Representation is key. I’m really passionate about talking about my experiences in the hope that the next generation of women don’t have to feel the fear I felt when I was pregnant. I also think positive stories of working-filmmaker mums make it seem more possible, both for filmmakers but also for producers, broadcasters, agencies, and clients. Ultimately, we want to get to a point where it is normalized, which will only happen if we keep pushing for visibility and change.

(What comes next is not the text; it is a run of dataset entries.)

/-- TACK_SEAM_CHANNEL_FAILED (R201): the flit lanes fail (in mode 0), or the sideband, which fences the Seam rings. -/
def execTackSeamChannelFailed (sideband : Bool) (s : State) : Host.Outcome State Fault Refusal :=
  whenAon s fun s =>
    if sideband then
      if s.mesh.sidebandFailed then s
      else
        let s := raise { s with mesh := { s.mesh with sidebandFailed := true } } { kind := kTackSeam, unit := uDevice }
        let s := { (upFrom 0 8).foldl failRing s with units := { ((upFrom 0 8).foldl failRing s).units with ring8Gone := true } }
        (allParts.filter (fun n => match shapeOf (clustersOf s n) with
          | some (_, _, _, ww, we) => ww != 0 && we != 0
          | none => false)).foldl (fun s n => stopRun s n { status := sLinkDown }) s
    else if tackMode s ∨ s.mesh.channelFailed then s
    else raise { s with mesh := { s.mesh with channelFailed := true } } { kind := kTackSeam, unit := uDevice }

end Sys2Proof.Machine
end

Look at how brilliantly the film industry has adopted Covid protocols, and how quick we have been to pivoting to a new way of working. If we can do that, then making small adjustments or considerations for new mothers on set is simple. 

Do individual companies have an obligation to close the gender gap in wages and work opportunities?

I think we all have a responsibility by speaking up about it. We should all be advocating for diversity in hiring across the industry and working hard for that at all levels—from runner through to producer or ECD. And I think it’s important that companies do more than talk about these issues—I think they have to be drivers of real change if they are serious about their social responsibilities. Otherwise, it’s nothing more than performative activism so their Instagram account looks good.

It is still somewhat incredible to me that rather than my career taking a hit, it actually blossomed after having my first child in 2016. 

There are so many moms who kick ass —do you have a mom icon?

Certainly cinematographer Rachel Morrison, Raising Films co-founder Hope Dickson Leach, and director Marielle Heller (who advocated for a parent-friendly continuous day on her last feature). 

I think we could do with even more kick-ass fictional characters, who just happen to be mothers and parents. But being a child of the 90s how could I go past Sarah Connor in Terminator 2? The ultimate kick-ass mother!